Análisis de la oferta de canje de deuda: es razonable y tiene un "as bajo la manga"

Finanzas

La propuesta que está sobre la mesa de negociación muestra un amplio menú de opciones. El gobierno podría convertir la reestructuración en un canje voluntario.

Con la negociación en marcha entre el Ministerio de Economía y los acreedores extranjeros, la oferta argentina que está sobre la mesa muestra un “amplio abanico de posibilidades”, y guarda un “as bajo la manga”, que es convertir la reestructuración en un canje voluntario, tal como surge de un pormenorizado análisis del Observatorio Monetario-Financiero del CEPA.

“En todos los casos, la oferta del Gobierno apunta a ‘aplanar la curva’ de vencimientos para hacerlos más sustentables”, indica el estudio, que pone el foco en la presentación ante la Security Exchange Commission (SEC), de donde surge que existen dos canastas de bonos a canjear/reestructurar: 2005 Indenture Eligible Bonds (los resultantes de los canjes 2005-2010) y 2016 Indenture Eligible Bonds (Globales emitidos en la gestión de Cambiemos).

bonos ofrecidos CEPA

“La principal diferencia entre ambas canastas es que cada grupo tiene una Cláusula de Acción Colectiva (CAC) distinta”, explica el CEPA. Es decir, para que el canje sea compulsivo y haya reestructuración hay que cumplir determinadas condiciones, y según el análisis, dichas condiciones son ampliamente más agresivas (difíciles de lograr) en los bonos 2005, que en los 2016.

En resumen, para el CEPA la oferta argentina presenta tres aristas de abordaje:

Período de gracia, es importante

  • Argentina pide a los acreedores (muchos de los cuales ya deberían haber cobrado intereses de bonos Globales) 3 años de gracia.

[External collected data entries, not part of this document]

-- ==== Sys2Proof/Machine/Csr.lean ====
section
/-! DEFINITION. Control and status registers (R70, R71): their values, the writes with their checks (R77, R112, R136, R137,
R212, R266, R368, R369, R390), `csrrw` and `csrrs` (R126), and the writes of registers as steps of their own. -/

namespace Sys2Proof.Machine

open Host (Outcome)

/-! ## Values -/

/-- The timer condition of the current thread (R375). -/
def timerDue (s : State) : Bool :=
  ! s.thr.host && decide ((vget (mySpan s).timers s.thr.place.slot (BitVec.allOnes 64)).toNat ≤ s.time)

/-- A transfer's memory error is pending (R375). -/
def memoryIrq (t : Thread) : Bool := t.tr.any (·.irq)

/-- A host message is pending as an interrupt (R375, R397). -/
def messageIrq (s : State) : Bool :=
  ! s.thr.host && (vget (mySpan s).hmsg s.thr.place.slot HostMsg.empty).irq

/-- `kstatus` (R368); on a host core the fields of R392. -/
def kstatusOf (s : State) : Word :=
  let k := s.thr.k
  if s.thr.host then BitVec.ofNat 64 (k.km.toNat + k.pkm.toNat * 2 + k.ie.toNat * 4 + k.pie.toNat * 8)
  else BitVec.ofNat 64 (k.km.toNat + k.pkm.toNat * 2 + k.ie.toNat * 4 + k.pie.toNat * 8 + k.ne.toNat * 16
    + k.vkm.toNat * 32 + k.saved.toNat * 64 + k.pvt.toNat * 2 ^ 8 + k.vqn * 2 ^ 24 + k.ip0.toNat * 2 ^ 32
    + (timerDue s).toNat * 2 ^ 33 + (memoryIrq s.thr).toNat * 2 ^ 34 + (messageIrq s).toNat * 2 ^ 35)

/-- `vtype` with LG and MODE (R134). -/
def vtypeWord (t : Thread) : Word :=
  BitVec.ofNat 64 (t.u.vtype.toNat + t.v.lg * 2 ^ 12 + (isLong t).toNat * 2 ^ 16)

/-- `mstat` in reading order (R266): reserved bits 2, 7, [15:12] and [63:48] are zero. -/
def mstatMask : Word := 0x0000FFFFFFFF0F7B

/-- The selection of `kbsel` (R390). -/
def kbRes (k : KernelCsrs) : Nat := (k.kbsel.extractLsb' 0 4).toNat
def kbClass (k : KernelCsrs) : Nat := (k.kbsel.extractLsb' 4 3).toNat
def kbTen (k : KernelCsrs) : Nat := (k.kbsel.extractLsb' 8 4).toNat
def kbDie (k : KernelCsrs) : Nat := (k.kbsel.extractLsb' 12 2).toNat
def kbValid (k : KernelCsrs) : Bool := decide (kbRes k < 6) && decide (kbClass k < 6)
def kbIndex (k : KernelCsrs) : Nat := 128 * kbRes k + 16 * kbClass k + kbTen k
def kbPeer (s : State) : Nat := 4 * myNode s + kbDie s.thr.k

/-- `kbgrant`, 0 where the selection is reserved. -/
def kbGrant (s : State) : Word :=
  if kbValid s.thr.k then ((nget (dieOf s (kbPeer s)).grants (kbIndex s.thr.k)).getD 0).setWidth 64 else 0

/-- `kbused` (R390, R391): of a port the bytes that the packets of the tenant and class that left over it in this period are charged.
Of an HBM stack a free value once the period has begun: which requests reach a stack depends on what the L2 holds (log 35). -/
def kbUsed (s : State) : Word :=
  let i := kbIndex s.thr.k
  if kbValid s.thr.k = false then 0
  else if 2 ≤ kbRes s.thr.k then (BitVec.ofNat 32 ((nget (dieOf s (kbPeer s)).used i).getD 0)).setWidth 64
  else if s.time = s.period then 0
  else (Config.charged (kbPeer s) i s.period (s.time - s.period)).setWidth 64

/-- `cycle` (R7); on a host core the cycles of its 3 GHz since the package reset (R392, log 47). -/
def cycleOf (s : State) : Word :=
  BitVec.ofNat 64 (if s.thr.host then 3 * (s.time - (pkgOf s (myNode s)).bootTick) else (mySpan s).cycle)

/-- The value of a kernel CSR. -/
def kernelCsr (s : State) (c : Nat) : Option Word :=
  let k := s.thr.k
  match c with
  | 0x800 => some (kstatusOf s)
  | 0x801 => some k.kepc
  | 0x802 => some (k.kcause.setWidth 64)
  | 0x803 => some k.kval
  | 0x804 => some k.ktvec
  | 0x805 => some k.kscratch
  | 0x806 => if s.thr.host then none else some k.ksave
  | 0x807 => some k.ptbr
  | 0x808 => some (k.ctxid.setWidth 64)
  | 0x809 => some (k.keysel.setWidth 64)
  | 0x80A => if s.thr.host then none else some k.kvq
  | 0x810 => some (k.kprio.setWidth 64)
  | 0x811 => some (k.kplace.setWidth 64)
  | 0x812 => some k.kvqbase
  | 0x813 => some (k.ktenant.setWidth 64)
  | 0x814 => some (k.kbsel.setWidth 64)
  | 0x815 => some (kbGrant s)
  | 0x816 => some (kbUsed s)
  | n => if 0x817 ≤ n ∧ n < 0x820 ∧ ! s.thr.host then some 0 else none

/-- The value of a user CSR; `ce.launch` reads as `ce.last` before its side effect; the thread that reads `qstat` waits on nothing. -/
def userCsr (s : State) (c : Nat) : Option Word :=
  let t := s.thr
  match c with
  | 0x000 => some (t.u.vl.setWidth 64)
  | 0x001 => some (vtypeWord t)
  | 0x002 => some (t.u.vstart.setWidth 64)
  | 0x003 => some (vcpOf s)
  | 0x004 => some (t.u.rep.setWidth 64)
  | 0x005 => some (t.u.fflags.setWidth 64)
  | 0x006 => some (BitVec.ofNat 64 t.sc.wb)
  | 0x007 => some t.u.nbctr
  | 0x008 => some (t.u.rthr.setWidth 64)
  | 0x009 => some (t.u.mbth.setWidth 64)
  | 0x00A => some (t.u.mstat &&& mstatMask)
  | 0x00B => some (qstatOf { s with thr := { t with wait := none } })
  | 0x010 => some ((vget t.u.li 0 0).setWidth 64)
  | 0x011 => some ((vget t.u.li 1 0).setWidth 64)
  | 0x012 => some ((vget t.u.li 2 0).setWidth 64)
  | 0x013 => some ((vget t.u.li 3 0).setWidth 64)
  | 0x014 => some ((vget t.u.li 4 0).setWidth 64)
  | 0x015 => some ((vget t.u.li 5 0).setWidth 64)
  | 0x016 => some (t.u.lctl.setWidth 64)
  | 0x020 => some t.ce.src
  | 0x021 => some t.ce.dst
  | 0x022 => some (t.ce.sh.setWidth 64)
  | 0x023 => some t.ce.ctr
  | 0x024 => some t.ce.inc
  | 0x025 => some (t.ce.mode.setWidth 64)
  | 0x026 => some t.ce.last
  | 0x027 => some t.ce.last
  | 0x030 => some (BitVec.ofNat 64 s.time)
  | 0x031 => some (cycleOf s)
  | 0x032 => some t.u.tid
  | 0x033 => some t.u.nthr
  | 0x034 => some t.u.lid
  | 0x035 => some (BitVec.ofNat 64 (t.place.span + t.place.peer % 4 * 256))
  | 0x036 => some (BitVec.ofNat 64 t.place.peer)
  | 0x037 => some (t.u.part.setWidth 64)
  | 0x038 => some t.u.arg
  | 0x039 => some (BitVec.ofNat 64 (mySpan s).poolcap)
  | _ => none

/-- The value of a CSR; none where the number is not listed for the agent (R71, R392). -/
def csrValue (s : State) (c : Nat) : Option Word :=
  if 0x800 ≤ c then kernelCsr s c
  else if s.thr.host then
    (match c with
      | 0x030 => some (BitVec.ofNat 64 s.time)
      | 0x031 => some (cycleOf s)
      | 0x036 => some (BitVec.ofNat 64 (4 * myNode s))
      | _ => none)
  else userCsr s c

/-- A CSR that the vector stream updates (R71). -/
def streamCsr (c : Nat) : Bool := c == 0x000 || c == 0x002 || c == 0x004 || c == 0x005 || c == 0x007

/-! ## Writes -/

def modU (f : UserCsrs → UserCsrs) : Op Unit := modThr fun t => { t with u := f t.u }
def modCe (f : CopyCsrs → CopyCsrs) : Op Unit := modThr fun t => { t with ce := f t.ce }
def modK (f : KernelCsrs → KernelCsrs) : Op Unit := modThr fun t => { t with k := f t.k }

/-- A write of `vl` (R136). -/
def writeVl (word v : Word) : Op Unit := do
  let t ← read (·.thr)
  require ((v.extractLsb' 0 11).toNat ≤ vlmax t) (.trap (causeCode .illegalOperand) word)
  modU fun u => { u with vl := v.extractLsb' 0 11 }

Lo que equivale a no realizar pagos hasta noviembre de 2022. En este aspecto la propuesta es agresiva, pero funciona como un buen punto a negociar con los acreedores.

Quita en cupones, es importante pero lógica

  • Argentina ofrece bonos con intereses step-up (es decir, que van subiendo con el tiempo), pero comenzando de niveles 0,5%/0,6% y sin superar en ningún caso el 5% a finish. Lo que en comparación con los cupones actuales representa una fuerte quita de interés. Sin embargo, la misma es entendible en el marco de la quita de capital propuesta.

Quita en capital, es baja y en algunos casos nula

  • Las quitas propuestas van de 0% (bonos 2005 en casi todos los casos) a 12%, sin considerar el no-reconocimiento de los intereses corridos (lo que genera que los niveles de quita reales sean sensiblemente superiores). En comparación con los precios de mercado y lo que esperaban los acreedores, las quitas de capital han sido sumamente bajas y la compensación para el deudor se realiza enteramente vía el “período de gracia” y el recorte de cupones.

Al respecto, el informe aporta un dato sustancioso. Es que debido a la presentación que hizo el Ministerio de Economía que conduce Martín Guzmán, aún cuando no se lleguen a cumplir esos requisitos de aceptación, no queda invalidada posibilidad de un canje. “Aquí es donde la oferta argentina guarda un ‘as bajo la manga’: si no se alcanzan los niveles de aceptación requeridos por las CACs el Gobierno tiene potestad de convertir la reestructuración en un canje voluntario”, indica el CEPA. Es más, siguiendo esta lógica, incluso el Gobierno podría tomar esa postura sólo para los bonos 2005 y avanzar con una reestructuración de los 2016, debido al tipo de cross-default entre los distintos grupos y entre las distintas series.

En la misma línea, el Gobierno también se reservó la posibilidad de definir los bonos que van a canjearse efectivamente sobre esa lista de “elegibles”. Al respecto, el CEPA sostiene que “esto que parece un detalle, es algo clave” ya que le permite al país sacar de la negociación aquellos bonos en los que tenga bajo nivel de aceptación y mejorar el denominador para cumplir las CAC, también, puede tomar el total sumando ambas canastas.

Como corolario, el CEPA indica que la oferta tiene “un sesgo hacia la mejora de los niveles de liquidez, pero no es tan efectiva para mejorar los indicadores de solvencia en el mediano plazo”. Es que, si bien está claro que el periodo de gracia aporta un escenario más alentador desde la liquidez y la solvencia, a partir de 2026 los vencimientos poscanje son relevantes. “Se sobreentiende que la apuesta del Gobierno debería ser recuperar el acceso a los mercados voluntarios para dicho momento y rollear naturalmente gran parte de esos vencimientos”, señala el estudio. “En esta línea, la oferta es un buen instrumento para comprar tiempo en el marco de una coyuntura financiera global sumamente apremiante”, señala el estudio.